Among them, the specific steps of the image level division module 4 performing the second level division of the corresponding image blocks are as follows:
Step S221: First, the grayscale image is reduced by one time according to the original aspect ratio, and then the reduced image is evenly divided into 2×2 according to the aspect ratio to obtain 4 image blocks, as shown in the second level of division in Figure 3 Shown by the solid line;
Step S222: After cutting off 1/4 of the periphery of the grayscale image, 1 image block is obtained. At this time, the second-level division obtains a total of 5 image blocks, as shown by the dotted line of the second-level division in FIG. 3.
Among them, the specific steps of the image level division module 4 performing the third level division of the corresponding image blocks are as follows: the grayscale image is reduced by a factor of the original aspect ratio to obtain 1 image block, as shown in the third level division in Figure 3 Line shown.
Among them, the specific steps for the local binary pattern feature calculation module 5 to obtain 8-dimensional local binary pattern features are as follows:
Step S31: First define the pixel P in the image block 0 The 8 neighborhood pixels are P i , Where i=1~8;
Step S32: Compare pixel P 0 The intensity of the gray scale and 8 neighborhood pixels P i The gray scale intensity, if P 0P i , It is recorded as 0, if P 0 i , Then it is recorded as 1, for each pixel, a total of 8-dimensional local binary pattern features are obtained: F b =(f b1 , F b2 , F b3 , F b4 , F b5 , F b6 , F b7 , F b8 ), f bi =0 or 1, i=1-8.
Among them, the similar category pair calculation module 14 determines the specific steps of similar category pairs as follows:
Step S91: Statistics (R 11 , R 12 ) The number of common occurrences C(R 11 , R 12 );
Step S92: Calculate R 11 And R 12 The classification accuracy P(R 11 ) And P(R 12 );
Step S93: Calculate the similarity S=C(R 11 , R 12 )/(P(R 11 )·P(R 12 ));
Step S94: Count the top N category pairs with the largest similarity S (R 11 , R 12 ) As a pair of similar categories.

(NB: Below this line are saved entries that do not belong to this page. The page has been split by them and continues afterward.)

/-! ### Gauges -/

/-- An update of a gauge runs its timer on by 20 ms: TRACKING takes the target of a usable signal, damps and moves;
HOLDING damps and moves, by the five steps of R139 and the three cases of R140; PARKING moves toward the park position,
and parks where that is within the rate limit; the update that parks the last of all gauges brings STANDBY where
SHUTDOWN or CONFIG waits for it with the line idle (R197, R200), in the same command by inference (assumptions 10 and
24); the hold timer's expiry parks the gauge from where it stands (R137, R139, R140, R142, R144). In RUN a gauge in use
takes up a status of its signal by the table of R141, and a signal that goes stale has its gauges, and no others, do so
(R7); that signal is no speed and no parking brake, whose staleness may end sweeps too. The instant at which the clock
then stands is the model's choice (assumption 2), and so is that a gauge which enters PARKING keeps its target and its
command until its next update (assumption 53; R139 gives the park position). -/
def Obligations.GaugesDampMoveAndPark : Prop :=
  (∀ (i : Fin 6) (s : State) (due : Nat), (s.gauges.get i).updateTimer = some due →
     (let g := s.gauges.get i
      let u := s.setup.gauges.get i
      let sig := s.signals.get u.signal
      let usable := sig.status = .valid ∨ sig.status = .forced
      let rate := max u.rateLimit 1
      let away := if g.needle ≤ u.park then u.park - g.needle else g.needle - u.park
      let damped := fun (target f : Int) =>
        f + (if ((16 * target - f) * (u.damping + 1)).tdiv 256 = 0 then (16 * target - f).sign
             else ((16 * target - f) * (u.damping + 1)).tdiv 256)
      let moved := fun (n c : Nat) =>
        if c ≤ n + rate ∧ n ≤ c + rate then c else if n < c then n + rate else n - rate
      (g.state = .tracking ∨ g.state = .holding → u.damping ≤ 255 →
        ∃ t, exec (.gaugeUpdate i) s = .next t ∧ t.now = max s.now due ∧ (t.gauges.get i).state = g.state ∧
          (t.gauges.get i).updateTimer = some (due + 20000) ∧
          ((g.state = .tracking ∧ usable) → (t.gauges.get i).target = targetOf u.points sig.value.toInt) ∧
          (¬(g.state = .tracking ∧ usable) → (t.gauges.get i).target = g.target) ∧
          ((t.gauges.get i).filtered : Int) = damped (t.gauges.get i).target g.filtered ∧
          (t.gauges.get i).command = ((t.gauges.get i).filtered + 8) / 16 ∧
          (t.gauges.get i).needle = moved g.needle (t.gauges.get i).command ∧
          (∀ j, j ≠ i.val → t.gauges.get j = s.gauges.get j) ∧ s.changesOnly t [.clock, .gauges]) ∧
      (g.state = .parking → rate < away →
        ∃ t, exec (.gaugeUpdate i) s = .next t ∧ t.now = max s.now due ∧ (t.gauges.get i).state = .parking ∧
          (t.gauges.get i).updateTimer = some (due + 20000) ∧ (t.gauges.get i).target = u.park ∧
          (t.gauges.get i).filtered = 16 * u.park ∧ (t.gauges.get i).command = u.park ∧
          (t.gauges.get i).needle = (if g.needle ≤ u.park then g.needle + rate else g.needle - rate) ∧
          (∀ j, j ≠ i.val → t.gauges.get j = s.gauges.get j) ∧ s.changesOnly t [.clock, .gauges]) ∧
      (g.state = .parking → away ≤ rate →
        (let waits := (s.run.state = .shutdown ∨ (s.run.state = .config ∧ s.run.standbyPending = true)) ∧
           s.line.phase = .idle ∧ ∀ j, j < 6 → j ≠ i.val → (s.gauges.get j).state = .parked
         ∃ t, exec (.gaugeUpdate i) s = .next t ∧ t.now = max s.now due ∧ (t.gauges.get i).state = .parked ∧
           (t.gauges.get i).updateTimer = none ∧ (t.gauges.get i).needle = u.park ∧
           (t.gauges.get i).target = u.park ∧ (t.gauges.get i).command = u.park ∧
           (t.gauges.get i).filtered = 16 * u.park ∧
           (∀ j, j ≠ i.val → t.gauges.get j = s.gauges.get j) ∧
           (¬waits → s.changesOnly t [.clock, .gauges]) ∧
           (waits → t.run.state = .standby ∧ t.run.standbyPending = false ∧ t.shop.session = .detached ∧
             t.shop.rate = .slow ∧ t.port.sweepTimer = none ∧ t.port.sweepPlace = none ∧ t.wakeOutput = false ∧
             t.interruptLine = false ∧ t.setup = s.setup ∧ s.changesOnly t runParts))))) ∧
  (∀ (i : Fin 6) (s : State) (use : HoldUse) (due : Nat), (s.gauges.get i).holdTimer = some (use, due) →
     ∃ t, exec (.holdTimerExpiry i) s = .next t ∧ t.now = max s.now due ∧ (t.gauges.get i).state = .parking ∧
       (t.gauges.get i).holdTimer = none ∧ (t.gauges.get i).needle = (s.gauges.get i).needle ∧
       (t.gauges.get i).updateTimer = (s.gauges.get i).updateTimer ∧
       (∀ j, j ≠ i.val → t.gauges.get j = s.gauges.get j) ∧ s.changesOnly t [.clock, .gauges]) ∧
  (∀ (i : Fin 6) (s : State),
     (let u := s.setup.gauges.get i
      (s.run.state ≠ .run ∨ u.inUse = false → takeUpGauge i s = s) ∧
      (s.run.state = .run → u.inUse = true →
        (s.gauges.get i).takesStatus ((takeUpGauge i s).gauges.get i) u (s.signals.get u.signal).status s.now ∧
        (∀ j, j ≠ i.val → (takeUpGauge i s).gauges.get j = s.gauges.get j) ∧
        s.changesOnly (takeUpGauge i s) [.gauges]))) ∧
  (∀ (i : Fin 6) (n : Fin 128) (s : State) (ms : Nat), s.run.state = .run →
     (s.signals.get n).staleDeadline = some ms →
     (s.signals.get n).status ≠ .forced → (s.signals.get n).status ≠ .stale →
     n.val ≠ s.setup.general.primarySpeed → n.val ≠ s.setup.general.fallbackSpeed →
     n.val ≠ s.setup.general.parkingBrake →
       ∃ t, exec (.staleExpiry n) s = .next t ∧
         (let u := s.setup.gauges.get i
          (u.inUse = true → u.signal = n.val →
            (s.gauges.get i).takesStatus (t.gauges.get i) u .stale (max s.now (1000 * ms))) ∧
          (u.inUse = false ∨ u.signal ≠ n.val → t.gauges.get i = s.gauges.get i)))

Among them, the classification result fusion module 17 obtains the result R1 of the first-level classifier 13 and the second-level classifier 16 obtains the result C i The integration steps are as follows:
Step S131: Find the first-level classification result R of the classification result 1 =(R 11 , R 12 ,..., R 1n ) In R 11 And the second level classification result C i =(C i1 , C i2 ), C in i∈[1,N] i1 The maximum value Tmax;
Step S132: Determine whether Tmax is greater than θ, where θ is an empirical value set according to the scene image, if Tmax is greater than θ, the final classification result of the scene image is R 1 , If Tmax is less than or equal to θ, the final scene image classification result is R 1 And C i (i ∈ [1, N]) weighted average.
The above are only specific embodiments of the present invention, but the protection scope of the present invention is not limited to this. Anyone familiar with the technology can understand the changes or substitutions that are conceivable within the technical scope disclosed in the present invention. All should be covered within the scope of the present invention. Therefore, the protection scope of the present invention should be subject to the protection scope of the claims.